▶ **Records for this exercise**
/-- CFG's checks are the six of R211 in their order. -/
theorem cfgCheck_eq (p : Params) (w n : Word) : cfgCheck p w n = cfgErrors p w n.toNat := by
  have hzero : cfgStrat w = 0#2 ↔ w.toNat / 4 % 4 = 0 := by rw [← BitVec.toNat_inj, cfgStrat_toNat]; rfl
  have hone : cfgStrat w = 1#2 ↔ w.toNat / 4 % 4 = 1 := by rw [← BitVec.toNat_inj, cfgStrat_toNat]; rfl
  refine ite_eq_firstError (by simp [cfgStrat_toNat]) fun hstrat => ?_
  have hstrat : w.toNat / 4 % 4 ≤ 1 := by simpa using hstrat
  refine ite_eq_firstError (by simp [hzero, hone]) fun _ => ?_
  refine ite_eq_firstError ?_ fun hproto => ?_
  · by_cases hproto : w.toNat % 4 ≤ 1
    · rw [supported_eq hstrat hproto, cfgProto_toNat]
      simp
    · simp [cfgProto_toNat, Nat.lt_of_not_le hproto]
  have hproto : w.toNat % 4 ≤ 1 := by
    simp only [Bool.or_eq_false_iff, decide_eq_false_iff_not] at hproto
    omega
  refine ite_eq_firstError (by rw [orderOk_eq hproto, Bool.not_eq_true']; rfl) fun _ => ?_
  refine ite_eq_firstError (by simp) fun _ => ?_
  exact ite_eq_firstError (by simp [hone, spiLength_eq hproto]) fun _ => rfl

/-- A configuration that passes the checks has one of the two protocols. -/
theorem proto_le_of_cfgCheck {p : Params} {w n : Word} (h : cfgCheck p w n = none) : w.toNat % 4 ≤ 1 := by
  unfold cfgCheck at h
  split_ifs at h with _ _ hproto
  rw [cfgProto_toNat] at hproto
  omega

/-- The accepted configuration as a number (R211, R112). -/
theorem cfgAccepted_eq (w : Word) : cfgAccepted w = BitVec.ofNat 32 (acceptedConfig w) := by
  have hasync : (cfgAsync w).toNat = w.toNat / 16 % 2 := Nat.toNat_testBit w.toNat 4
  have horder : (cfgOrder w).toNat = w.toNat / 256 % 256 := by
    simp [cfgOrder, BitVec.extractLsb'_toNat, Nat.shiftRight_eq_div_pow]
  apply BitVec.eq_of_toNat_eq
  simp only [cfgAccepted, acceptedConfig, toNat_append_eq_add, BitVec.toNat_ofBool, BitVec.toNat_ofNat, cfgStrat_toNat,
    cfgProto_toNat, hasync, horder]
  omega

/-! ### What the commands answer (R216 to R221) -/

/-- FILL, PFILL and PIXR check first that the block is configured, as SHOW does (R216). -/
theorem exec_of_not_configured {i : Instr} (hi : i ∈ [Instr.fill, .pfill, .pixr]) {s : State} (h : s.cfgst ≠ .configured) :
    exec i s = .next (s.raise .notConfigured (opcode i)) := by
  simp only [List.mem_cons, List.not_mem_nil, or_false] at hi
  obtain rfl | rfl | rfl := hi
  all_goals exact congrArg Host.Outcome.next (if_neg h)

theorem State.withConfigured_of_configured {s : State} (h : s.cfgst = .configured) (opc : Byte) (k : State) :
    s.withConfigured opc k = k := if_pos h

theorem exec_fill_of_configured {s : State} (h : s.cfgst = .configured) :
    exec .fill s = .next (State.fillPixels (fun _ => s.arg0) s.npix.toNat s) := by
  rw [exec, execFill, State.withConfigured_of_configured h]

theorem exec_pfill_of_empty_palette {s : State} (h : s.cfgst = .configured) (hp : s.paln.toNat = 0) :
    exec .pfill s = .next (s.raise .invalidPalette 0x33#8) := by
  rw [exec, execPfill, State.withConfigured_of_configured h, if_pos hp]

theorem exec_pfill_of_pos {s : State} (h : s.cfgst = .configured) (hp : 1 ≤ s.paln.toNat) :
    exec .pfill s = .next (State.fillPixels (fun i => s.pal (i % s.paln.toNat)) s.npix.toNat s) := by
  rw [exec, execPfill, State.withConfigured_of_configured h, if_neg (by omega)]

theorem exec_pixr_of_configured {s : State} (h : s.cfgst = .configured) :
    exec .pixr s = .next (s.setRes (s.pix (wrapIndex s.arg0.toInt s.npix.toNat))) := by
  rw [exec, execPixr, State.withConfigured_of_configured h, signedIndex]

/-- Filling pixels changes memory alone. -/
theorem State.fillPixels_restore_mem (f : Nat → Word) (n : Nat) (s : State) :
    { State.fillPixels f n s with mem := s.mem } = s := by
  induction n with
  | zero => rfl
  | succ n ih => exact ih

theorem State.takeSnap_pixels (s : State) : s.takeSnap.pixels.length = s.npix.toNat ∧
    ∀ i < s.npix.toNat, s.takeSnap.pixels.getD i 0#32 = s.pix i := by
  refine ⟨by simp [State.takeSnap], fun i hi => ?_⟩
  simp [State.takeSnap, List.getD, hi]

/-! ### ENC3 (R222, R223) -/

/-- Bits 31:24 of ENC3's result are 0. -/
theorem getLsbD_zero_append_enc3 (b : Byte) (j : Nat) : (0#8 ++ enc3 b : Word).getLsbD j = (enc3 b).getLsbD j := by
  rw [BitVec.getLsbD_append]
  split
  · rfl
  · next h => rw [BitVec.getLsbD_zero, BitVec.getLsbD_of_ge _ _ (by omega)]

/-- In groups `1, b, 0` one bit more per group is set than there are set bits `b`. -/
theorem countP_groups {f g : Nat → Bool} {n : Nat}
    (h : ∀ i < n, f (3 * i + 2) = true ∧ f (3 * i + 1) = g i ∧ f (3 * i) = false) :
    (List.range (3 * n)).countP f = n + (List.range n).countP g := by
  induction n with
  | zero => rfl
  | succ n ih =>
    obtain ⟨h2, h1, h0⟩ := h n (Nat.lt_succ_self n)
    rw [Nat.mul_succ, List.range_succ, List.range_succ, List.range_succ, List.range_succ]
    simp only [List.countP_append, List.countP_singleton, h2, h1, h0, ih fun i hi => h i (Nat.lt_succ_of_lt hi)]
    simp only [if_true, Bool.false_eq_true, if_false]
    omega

▶ **What you are asked to do**
Copy the entries word for word. Start at the first line and end with the line containing "have hzero : cfgStrat".

▶ **Solution**
/-- CFG's checks are the six of R211 in their order. -/
theorem cfgCheck_eq (p : Params) (w n : Word) : cfgCheck p w n = cfgErrors p w n.toNat := by
  have hzero : cfgStrat w = 0#2 ↔ w.toNat / 4 % 4 = 0 := by rw [← BitVec.toNat_inj, cfgStrat_toNat]; rfl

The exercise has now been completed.